Only the best things come from hard work. Such is definitely the case of deep cross-cultural relationships. But along the journey of building that relationship it's easy to think..."Is this really worth it?". A large portion of my ministry relationships and friendships are with pastors and people who have a different international background. It hasn't been easy but I would not trade those relationships for the world. Such is definitely the case with my co-leader and friend at Reach the Nations Community Church, pastor Benjamin Pili Pili.
As I struggled to press on one Sunday morning through the cultural diversity and values that are vastly different among members and leaders at RTN, it occurred to me..."They are probably struggling too and I've just never recognized it." Relationships take work, cross-cultural relationships take lots of work.
Pastor Pili Pili (Kebembe Congolese) and I have worked hard to safeguard what we believe God has ordained...a co-leadership at RTN. He is now serving as the lead pastor, I ordained him in November of 2021. He was the right man for the body that is there now.
We've worked to over come a lot but have only done so through the love and grace of Jesus Christ.
Timeliness vs. Togetherness
My culture (the Caucasian American culture) is almost always on-time or early. If we're not we apologize. His culture and many others I work with is almost always late. Not just a few minutes late but often an hour to two hours late! For them the value is on being together no matter what time they arrive. "We feel judged a lot by our sense of time in this country," says Pili Pili. "Even though I might try hard to I may not always be on time for you, but make no mistake I'll always be there for you." I've come to understand that value and appreciate it so much. But being able to navigate through this is difficult with an American schedule. There are times I have to say, "Hey man, I've got to go, I'm sorry." But I've also learned what comes about relationally when I'm wiling to go the distance. I've been shown way more honor (not deserving any) by the international community than my own. And this only comes as a result of persevering and being willing to value the relationship over a preference of time.

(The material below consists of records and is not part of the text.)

/-- SBC: A is A - m - (1 - C) modulo 256, C is 1 exactly when no borrow was needed, V exactly when the signed difference
leaves -128..127, Z and N follow the result; nothing else changes but what the operand's read changes
(41_arithmetic_logical.md section 2; computing it as ADC of the complement is the spec's own, 93 G4, log 16). -/
def Obligations.SubtractWithCarry : Prop :=
  ∀ (f : AluForm) (s : State), ∃ t, exec (.sbc f) s = .next t ∧
    (let m := operandValue (.sbc f) s
     let borrow := 1 - flagNat s .c
     t.cpu.a.toNat = (256 + s.cpu.a.toNat - m.toNat - borrow) % 256 ∧
     (t.flag .c = true ↔ m.toNat + borrow ≤ s.cpu.a.toNat) ∧
     (t.flag .v = true ↔ ¬ (-128 ≤ s.cpu.a.toInt - m.toInt - (borrow : Int) ∧
       s.cpu.a.toInt - m.toInt - (borrow : Int) ≤ 127))) ∧
    ZeroNegativeOf t.cpu.a t ∧ RegsKept [.a] s t ∧ FlagsKept [.c, .z, .v, .n] s t ∧ ReadFrame (.sbc f) s t

/-- AND, ORA and EOR: A is the bitwise result, Z and N follow it, C and V and everything else stay but for what the
operand's read changes (41_arithmetic_logical.md section 3). -/
def Obligations.LogicalInstructions : Prop :=
  ∀ (f : AluForm) (s : State),
    (∃ t, exec (.and f) s = .next t ∧ t.cpu.a = s.cpu.a &&& operandValue (.and f) s ∧ ZeroNegativeOf t.cpu.a t ∧
      RegsKept [.a] s t ∧ FlagsKept [.z, .n] s t ∧ ReadFrame (.and f) s t) ∧
    (∃ t, exec (.ora f) s = .next t ∧ t.cpu.a = s.cpu.a ||| operandValue (.ora f) s ∧ ZeroNegativeOf t.cpu.a t ∧
      RegsKept [.a] s t ∧ FlagsKept [.z, .n] s t ∧ ReadFrame (.ora f) s t) ∧
    (∃ t, exec (.eor f) s = .next t ∧ t.cpu.a = s.cpu.a ^^^ operandValue (.eor f) s ∧ ZeroNegativeOf t.cpu.a t ∧
      RegsKept [.a] s t ∧ FlagsKept [.z, .n] s t ∧ ReadFrame (.eor f) s t)

/-- BIT: Z is A AND m being 0, N is bit 7 of m, V is bit 6; A and every register stay
(41_arithmetic_logical.md section 3; the spec's own, 93 G5, log 16). -/
def Obligations.BitTest : Prop :=
  ∀ (f : BitForm) (s : State), ∃ t, exec (.bit f) s = .next t ∧
    (let m := operandValue (.bit f) s
     (t.flag .z = true ↔ s.cpu.a &&& m = 0) ∧ (t.flag .n = true ↔ 128 ≤ m.toNat) ∧
     (t.flag .v = true ↔ 64 ≤ m.toNat % 128)) ∧
    RegsKept [] s t ∧ FlagsKept [.z, .n, .v] s t ∧ ReadFrame (.bit f) s t

/-! ## Shifts, increments, compares -/

/-- ASL, LSR, ROL and ROR, on A in mode IMP and on memory in the others: the result, C the bit shifted out, Z and N from
the result, one write to the place the operand came from (42_shift_incdec_compare.md section 1; which bit enters and
leaves is the spec's own, 93 G7, log 16). -/
def Obligations.ShiftsAndRotates : Prop :=
  ∀ (f : ShiftForm) (s : State), Memory.wf s.ram →
    (∃ t, exec (.asl f) s = .next t ∧ (t.flag .c = true ↔ 128 ≤ (operandValue (.asl f) s).toNat) ∧
      ModifiesTo (.asl f) (BitVec.ofNat 8 (2 * (operandValue (.asl f) s).toNat)) [.c, .z, .n] s t) ∧
    (∃ t, exec (.lsr f) s = .next t ∧ (t.flag .c = true ↔ (operandValue (.lsr f) s).toNat % 2 = 1) ∧
      ModifiesTo (.lsr f) (BitVec.ofNat 8 ((operandValue (.lsr f) s).toNat / 2)) [.c, .z, .n] s t) ∧
    (∃ t, exec (.rol f) s = .next t ∧ (t.flag .c = true ↔ 128 ≤ (operandValue (.rol f) s).toNat) ∧
      ModifiesTo (.rol f) (BitVec.ofNat 8 (2 * (operandValue (.rol f) s).toNat + flagNat s .c)) [.c, .z, .n] s t) ∧
    (∃ t, exec (.ror f) s = .next t ∧ (t.flag .c = true ↔ (operandValue (.ror f) s).toNat % 2 = 1) ∧
      ModifiesTo (.ror f) (BitVec.ofNat 8 ((operandValue (.ror f) s).toNat / 2 + 128 * flagNat s .c)) [.c, .z, .n]
        s t)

Short-term vs. Long Term Planning
I've always been taught that a "fail to plan is a plan to fail". And I believe this is true. But on the other hand, at what point do you deviate from a long-term plan of stewardship and budgeting to meet immediate needs? That question requires necessary thought in many cross-cultural situations. Pili Pili would say, "Resources are there for immediate needs not necessarily for an uncertain future." Much of this mindset stems from a refugee culture that he grew up in. "In the refugee camp, we own nothing, depend on everything, and don't know where we will end up tomorrow. If someone has a need today you do what you can to meet it." But he does not negate the need to be a good steward. However, stewardship in a cross-cultural church can be have many differences of opinion. We've had procedures where a family can receive $50 in benevolence at one time and the need require $200. On one hand, you have to plan for the future or you won't have resources left. On the other hand, if you don't meet immediate needs beyond what you budget you may not have any relationships in the future. Working together to find balance and determine which immediate needs be met and which ones don't to preserve resources requires a healthy cross-cultural relationship.

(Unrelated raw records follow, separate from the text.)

/-- Settles O42: five transfers through a register's write with Z and N, and TXS. -/
theorem transfers : Obligations.Transfers := by
  intro s
  have hsp := computes_plainInstr .txs (fun t => t.setSP t.cpu.x) s [.sp] [] nofun fun u => computes_setSP u _
  exact ⟨⟨_, rfl, plainInstr_putX .tax (·.cpu.a) s rfl rfl⟩, ⟨_, rfl, plainInstr_putY .tay (·.cpu.a) s rfl rfl⟩,
    ⟨_, rfl, plainInstr_putA .txa (·.cpu.x) s rfl rfl⟩, ⟨_, rfl, plainInstr_putA .tya (·.cpu.y) s rfl rfl⟩,
    ⟨_, rfl, plainInstr_putX .tsx (·.cpu.sp) s rfl rfl⟩,
    ⟨_, rfl, congrArg (·.cpu.sp) (plainInstr_imp .txs _ s rfl), hsp.regsKept, hsp.flagsKept, hsp.memoryKept,
      hsp.othersKept⟩⟩

/-! ## NOP and the placeholder -/

/-- Settles O45. -/
theorem noOperations : Obligations.NoOperations := by
  refine ⟨fun s => congrArg Host.Outcome.next ?_, fun opcode s =>
    ⟨_, congrArg Host.Outcome.next (idleInstr_imp (.xxx opcode) s rfl),
      fun h => baseCycles_eq_tableCycles s.params (.xxx opcode) h⟩⟩
  rw [idleInstr_imp .nop s rfl, baseCycles_eq_tableCycles s.params .nop rfl]
  rfl

/-! ## Branches -/

/-- A sign-extended byte is the byte's signed value modulo 65536. -/
theorem add_sext16_toNat (w : Word) (off : Byte) :
    ((w + sext16 off).toNat : Int) = ((w.toNat : Int) + off.toInt) % 65536 := by
  have hoff : (sext16 off).toInt = off.toInt := BitVec.toInt_signExtend_of_le (by decide)
  have hw := (sext16 off).isLt
  rw [BitVec.toInt_eq_toNat_cond] at hoff
  rw [BitVec.toNat_add, ← hoff]
  split <;> omega

theorem baseCycles_of_branch (p : Params) (off : Byte) : ∀ b ∈ branchTable off, baseCycles p b.1 = 2 := by
  intro b hb
  simp only [branchTable, List.mem_cons, List.not_mem_nil, or_false] at hb
  obtain rfl | rfl | rfl | rfl | rfl | rfl | rfl | rfl := hb <;> exact baseCycles_eq_tableCycles p _ rfl

/-- Settles O34: a branch is one shape on its own flag test, taken or not. -/
theorem branches : Obligations.Branches := by
  intro off s b hb
  obtain ⟨hexec, hoperand, -⟩ := exec_branch off s b hb
  have hbase := baseCycles_of_branch s.params off b hb
  obtain ⟨i, f, v⟩ := b
  have hc : Computes [.pc] [] s (branched i off f v s) :=
    Computes.trans (t := writeTemp ((start i s).setAddrRel (sext16 off)))
      ⟨⟨fun _ => rfl, fun _ => rfl, fun _ => rfl, fun _ => rfl, fun _ => rfl⟩, fun _ _ => rfl, OthersKept.refl s, rfl,
        rfl, rfl⟩ (computes_branchIf _ _)
  refine ⟨_, hexec, fun htaken => ?taken, fun hnot => ?notTaken, hc.regsKept, hc.flagsKept, hc.memoryKept, hc.othersKept⟩
  case taken =>
    have hcond : (s.flag f == v) = true := beq_iff_eq.2 htaken
    have hpc : (branched i off f v s).cpu.pc = s.cpu.pc + sext16 off := by rw [branched, hcond]; rfl
    refine ⟨by rw [hpc]; exact add_sext16_toNat _ off, ?_⟩
    have hrem : (branched i off f v s).cpu.remaining =
        baseCycles s.params i + if hiByte (s.cpu.pc + sext16 off) = hiByte s.cpu.pc then 1 else 2 := by
      rw [branched, hcond]
      rfl
    simp only [hrem, hpc, hbase, hiByte_eq_iff]
  case notTaken =>
    have hcond : (s.flag f == v) = false := beq_eq_false_iff_ne.2 hnot
    rw [branched, hcond]
    exact ⟨rfl, hbase⟩

/-! ## Jumps -/

/-- Two reads leave every byte outside the port window and the whole graphics space (R73). -/
theorem bytesKept_of_two_reads (s t : State) (a b : Word) (hram : t.ram = s.ram) (hcart : t.cart = s.cart)
    (hgfx : t.gfx = (afterRead (afterRead s a) b).gfx) (hparams : t.params = s.params) : BytesKept s t := by
  obtain ⟨hn, hp, ht, -⟩ := afterRead_gfx_frame s a
  obtain ⟨hn', hp', ht', -⟩ := afterRead_gfx_frame (afterRead s a) b
  have hnametable : t.gfx.nametable = s.gfx.nametable := by rw [hgfx, hn', hn]
  have hpalette : t.gfx.palette = s.gfx.palette := by rw [hgfx, hp', hp]
  have hpattern : t.gfx.pattern = s.gfx.pattern := by rw [hgfx, ht', ht]
  exact ⟨fun c hc => peek_congr_of_not_port _ _ c hc hram hcart,
    fun c => ppuRead_congr _ _ c hcart hnametable hpalette hpattern hparams, hram, hcart, hnametable, hpalette, hpattern⟩

/-- Settles O36: PC is the address the mode resolves to. -/
theorem jumps : Obligations.Jumps := by
  intro w s
  have hc := computes_plainInstr (.jmp (.abs w)) (fun t => t.setPC t.cpu.addrAbs) s [.pc] [] nofun
    fun u => computes_setPC u _
  refine ⟨⟨_, rfl, ?_, hc.regsKept, hc.flagsKept, hc.memoryKept, hc.othersKept⟩, ?_⟩
  · rw [plainInstr_eq]
    rfl
  · rw [← indirectHighAddress_eq]
    intro next
    have ht : exec (.jmp (.ind w)) s = .next (plainInstr (.jmp (.ind w)) (fun t => t.setPC t.cpu.addrAbs) s) := rfl
    rw [plainInstr_eq, resolved_ind (.jmp (.ind w)) w s rfl] at ht
    refine ⟨_, ht, ?_, ?_, ?_, bytesKept_of_two_reads s _ w next ?_ ?_ ?_ ?_, ?_, ?_⟩
    · simp [w16_toNat, next, Nat.add_comm]
    · simp [RegsKept]
    · intro f _
      simp
    all_goals simp [next, OthersKept]

end Sys2Proof.Machine

/-! PROOFS. The stack: pushes and pulls, calls and returns, BRK and the interrupt entries (specs
43_branch_stack_control.md sections 2 and 3, 60_exceptions.md sections 3 and 4). -/

namespace Sys2Proof.Machine

/-! ## The RAM after a list of pushes (R270) -/

/-- The RAM after bytes are pushed from `sp` on, each one stack byte lower, modulo 256. -/
def ramAfterPushes : Memory → Byte → List Byte → Memory
  | m, _, [] => m
  | m, sp, v :: vs => ramAfterPushes (Memory.write m (256 + sp.toNat) v) (sp - 1) vs

theorem sub_one_sub_ofNat (sp : Byte) (k : Nat) : sp - 1 - BitVec.ofNat 8 k = sp - BitVec.ofNat 8 (k + 1) := by
  rw [BitVec.ofNat_add, BitVec.add_comm]
  exact sub_sub sp 1 _

/-- Up to 255 bytes below SP no stack byte is SP's own. -/
theorem sub_ofNat_toNat_ne (sp : Byte) (k : Nat) (h : k < 255) : sp.toNat ≠ (sp - 1 - BitVec.ofNat 8 k).toNat := by
  have hlt := sp.isLt
  rw [sub_one_sub_ofNat, BitVec.toNat_sub, BitVec.toNat_ofNat]
  omega

theorem read_ramAfterPushes_other (j : Nat) (vs : List Byte) :
    ∀ (m : Memory) (sp : Byte), (∀ k, k < vs.length → j ≠ 256 + (sp - BitVec.ofNat 8 k).toNat) →
      Memory.read (ramAfterPushes m sp vs) j = Memory.read m j := by
  induction vs with
  | nil => exact fun _ _ _ => rfl
  | cons v vs ih =>
    intro m sp hj
    have hhead : j ≠ 256 + sp.toNat := by simpa using hj 0 (Nat.succ_pos _)
    refine (ih _ (sp - 1) fun k hk => ?_).trans (Memory.read_write_other _ _ _ _ hhead)
    rw [sub_one_sub_ofNat]
    exact hj (k + 1) (Nat.succ_lt_succ hk)

theorem read_ramAfterPushes (v : Byte) (vs : List Byte) :
    ∀ (m : Memory) (sp : Byte) (k : Nat), Memory.wf m → vs.length ≤ 256 → vs[k]? = some v →
      Memory.read (ramAfterPushes m sp vs) (256 + (sp - BitVec.ofNat 8 k).toNat) = v := by
  induction vs with
  | nil => exact fun _ _ _ _ _ hv => nomatch hv
  | cons w vs ih =>
    intro m sp k hwf hlen hv
    have hlt : vs.length < 256 := hlen
    cases k with
    | zero =>
      obtain rfl : w = v := by simpa using hv
      have hsp : sp - BitVec.ofNat 8 0 = sp := BitVec.sub_zero sp
      rw [hsp]
      refine (read_ramAfterPushes_other _ vs _ (sp - 1) fun k hk => ?_).trans (Memory.read_write_same _ _ _ hwf)
      have hne := sub_ofNat_toNat_ne sp k (by omega)
      omega
    | succ k =>
      rw [← sub_one_sub_ofNat]
      exact ih _ (sp - 1) k (Memory.write_wf _ _ _ hwf) hlt.le (by simpa using hv)

/-! ## A state after pushes -/

/-- `t` is `s` with bytes pushed: what a push changes beside registers and flags. -/
def Pushes (vs : List Byte) (s t : State) : Prop :=
  t.ram = ramAfterPushes s.ram s.cpu.sp vs ∧ t.cart = s.cart ∧ t.gfx = s.gfx ∧ t.params = s.params ∧
    t.cpu.sp = s.cpu.sp - BitVec.ofNat 8 vs.length

theorem peek_stackAddress (s : State) (sp : Byte) : peek s (stackAddress sp) = Memory.read s.ram (256 + sp.toNat) := by
  have := sp.isLt
  rw [peek_ram _ _ (by rw [stackAddress_toNat]; omega), stackAddress_toNat, Nat.mod_eq_of_lt (by omega)]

Positional Leadership vs. Influential Leadership
Leadership styles and expectations can be a devisive factor for a multi-ethnic church. Many international cultures come from positional leadership authority. Meaning, the position determines the amount of authority and influence. Others, such as mine, lean more towards influential leadership, meaning, people only follow you if they see you as worth following. Positional leadership relies on a position whereas Influential Leadership relies on earning influence among people. While this sounds good, it also explains why America is now struggling with submission to authority. And of course there comes a time when people lose their influence, but teachers and parents today are struggling to maintain leadership among their kids. In many international cultures, the shame of dishonoring a parent, teacher, boss, pastor, and even an older sibling can be very weighty. Pili Pili comments, "They should go hand in hand, position and influence. However, sometimes you just don't agree with or understand your leaders, yet that doesn't mean you can simply walk away or not trust them." When a positional leader tells you to do something, you do it. When an influential leader asks you to do something he/she has to make it sound appealing. Similarly, when Positional Leaders tell people from Influential Leadership cultures to do something they could be in for a big surprise. And as Influential Leaders subtly try to gain influence they may lose respect for not being as authoritative. The key is having the right heart for the position which demonstrates a gracious love in showing authority.
Collectiveness vs. Cohesiveness
Everyone has the need for their own cultures. Let's face it...there are times when we've just had enough Congo lines and banging drums. There are times when Internationals are tired of being told, "you cannot stay here any longer...you should have started on time". Either way, we crave our own way of doing things. However, Christ calls his body beyond that.
To describe the difference between what I call collectiveness and cohesiveness I think of someone being a model car collector. When a person has a collection of model cars they possess a display of individual cars, all distinct, and standing alone. When I describe cohesiveness, I think of different parts from all of those cars making one new car that is co-dependent on parts from each of those different cars to stand by itself. Such is the requirement for a successful multi-cultural church. There are times when I have to sacrifice my cultural value and show appreciation and submission to another and then there are times when I have to impart my values to strengthen a situation or member. In either case, when we are able to demonstrate this as a diverse body, we realize the height of loving our neighbor as ourself. This is what we are called to. Pastor Pili Pili and I have the relationship we do not because we have stood fast to our own cultures, but because we have yielded to each others. And because of that we feel free to express our own.
There are countless books on cross-cultural relationships and leadership and rightfully so. We are vastly different from each other. Yet when we learn to evaluate our own cultures in view of other cultures and not the other way around we take first steps to building cross-culture relationships and enjoying them. To be able to extract the good from another culture makes us, I believe, a more whole person. It gives us the freedom to enjoy and thrive in relationships that are unlike any others and can often carry us further into joy in the body of Christ.